Ses déclarations font écho aux avertissements que le président américain Donald Trump a faits tout au long de sa campagne. Mais pour les capitales européennes, entendre ces avertissements de Mattis est significatif. Elles avaient espéré que M. Mattis—un ardent défenseur de l'OTAN—ferait changer l’idée de M. Trump.
Mattis a déclaré que les ministres doivent établir des dates fermes pour les nations européennes afin d’atteindre le niveau cible de l'OTAN pour les dépenses envers la défense—2 pour cent de la production économique. Jusqu'à présent, cet objectif a été un vague engagement que presque tous les membres européens de l'OTAN n'ont pas réussi à atteindre.
Ces appels à l'OTAN pour en faire plus, cependant, se résument à une chose : l'Allemagne doit augmenter ses dépenses. Fabrice Pothier a expliqué cela dans un article publié par Politico mercredi intitulé « La survie de l'OTAN dépendra de l’Allemagne ».
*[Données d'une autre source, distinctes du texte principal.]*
/-- DSR, MAP and DEC in a fresh session, when the input begins with a tree, a count and as many bits of codes: the codes'
symbols are stored (43_tree_serializer.md R94; 42_code_map.md R87; 45_decoder.md R101). -/
theorem decompress_stream {s : State} {tr : HuffTree} {n : Reg} {codes : List (BitString × Symbol)} (h : Inv s)
    (hp : s.phase = .idle) (hl : s.inLen ≤ s.inCap) (hi : internalCount tr ≤ 255) (hcodes : ∀ c ∈ codes, c ∈ leafCodes tr)
    (hend : treeBits tr + 64 + n.toNat ≤ 8 * s.inLen.toNat)
    (hin : inStream s 0 (treeBits tr + 64 + n.toNat) = serBits tr ++ msbFirst n ++ codes.flatMap Prod.fst)
    (hroom : codes.length ≤ s.outCap.toNat) :
    ∃ t u v, exec .dsr s = .next t ∧ exec .map t = .next u ∧ exec .dec u = .next v ∧ v.phase = .done ∧
      v.outLen.toNat = codes.length ∧ ∀ k (hk : k < codes.length), outByte v k = codes[k].2 := by
  rw [inStream_add, inStream_add, Nat.zero_add, Nat.zero_add] at hin
  obtain ⟨hinHead, hinPayload⟩ := List.append_inj hin (by simp [inStream_length])
  obtain ⟨hinTree, hinCount⟩ := List.append_inj hinHead (by simp [inStream_length])
  have hdsr := exec_dsr_ok h hp hl hi (by omega) hinTree
  have hmap : exec .map ((s.readTo (treeBits tr)).treeRead tr) = _ := exec_map_ok rfl rfl
  have hinv := (h.exec hdsr).exec hmap
  have hframe := deriveMaps_frame tr ((s.readTo (treeBits tr)).treeRead tr)
  generalize deriveMaps tr ((s.readTo (treeBits tr)).treeRead tr) = u at hmap hinv hframe
  have hrpos : u.rpos.toNat = treeBits tr := by rw [hframe]; exact treeRead_rpos s hi
  have hinLen : u.inLen = s.inLen := by rw [hframe]; rfl
  have hstream (p k : Nat) : inStream u p k = inStream s p k := by rw [hframe]; rfl
  obtain ⟨v, hdec, -, -, houtLen, hbytes, hv, -⟩ := decDecodesThePayload u tr n codes hinv (by rw [hframe])
    (by rw [hframe]; rfl) (by rw [hframe]; rfl) (by rw [hframe]; exact hl) (by rw [hrpos, hinLen]; exact hend)
    (by rw [hrpos, hstream]; exact hinCount) hcodes (by rw [hrpos, hstream]; exact hinPayload)
    (by rw [hframe]; exact hroom)
  exact ⟨_, u, v, hdsr, hmap, hdec, congrArg State.phase hv, houtLen, hbytes⟩

/-- An input that is a copy of the bytes of a stream with no held bits holds its bits (20_memory.md R46). -/
theorem inStream_eq_of_bytes {c d : State} (hwcnt : c.wcnt = 0)
    (hbytes : ∀ i, i < c.outLen.toNat → inByte d i = outByte c i) : inStream d 0 (streamLen c) = outStream c := by
  refine inStream_eq_outStream fun p hp => ?_
  have hin : p / 8 < c.outLen.toNat := by
    simp only [streamLen, hwcnt] at hp
    simp at hp; omega
  rw [inBit, outBit, if_pos hin, hbytes _ hin]

/-- A copy of what an ENC that ends in DONE has left begins with the tree, the count and the payload (30_encoding.md R73). -/
theorem inStream_of_enc {c c' d : State} {tr : HuffTree} (h : Inv c) (hp : c.phase = .treeWritten)
    (ht : c.tree = some tr) (henc : exec .enc c = .next c') (hdone : c'.phase = .done) (hlen : d.inLen = c'.outLen)
    (hbytes : ∀ i, i < c'.outLen.toNat → inByte d i = outByte c' i) :
    treeBits tr + 64 + c'.nBits.toNat ≤ 8 * d.inLen.toNat ∧
      inStream d 0 (treeBits tr + 64 + c'.nBits.toNat) = serBits tr ++ msbFirst c'.nBits ++ payloadBits c := by
  obtain ⟨hnBits, hwcnt, hstream⟩ := exec_enc_stream h hp ht henc hdone
  have hbits := (inStream_eq_of_bytes hwcnt hbytes).trans hstream
  have hinput : 8 * d.inLen.toNat = streamLen c' := by rw [hlen, streamLen, hwcnt]; rfl
  have hstreamLen : streamLen c' = treeBits tr + 64 + c'.nBits.toNat +
      (padBits (treeBits tr + 64 + (payloadBits c).length)).length := by
    rw [← outStream_length, hstream, hnBits]; simp [Nat.add_assoc]
  rw [hstreamLen, inStream_add] at hbits
  obtain ⟨hbits, -⟩ := List.append_inj hbits (by simp [inStream_length, hnBits, Nat.add_assoc])
  exact ⟨by omega, hbits⟩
Avec le plus grand PIB [produit intérieur brut] de et de loin sa plus forte économie, l'Allemagne est l'état clé dans la défense européenne. Si Berlin s'engage à consacrer 2 pour cent du PIB à la défense, cela ajouterait 30 milliards de dollars en dépenses militaires en Europe—une part importante de l'excédent de 100 milliards de dollars qui serait généré si tous les membres européens et le Canada atteignaient leurs objectifs. Cette décision renforcerait considérablement la défense européenne.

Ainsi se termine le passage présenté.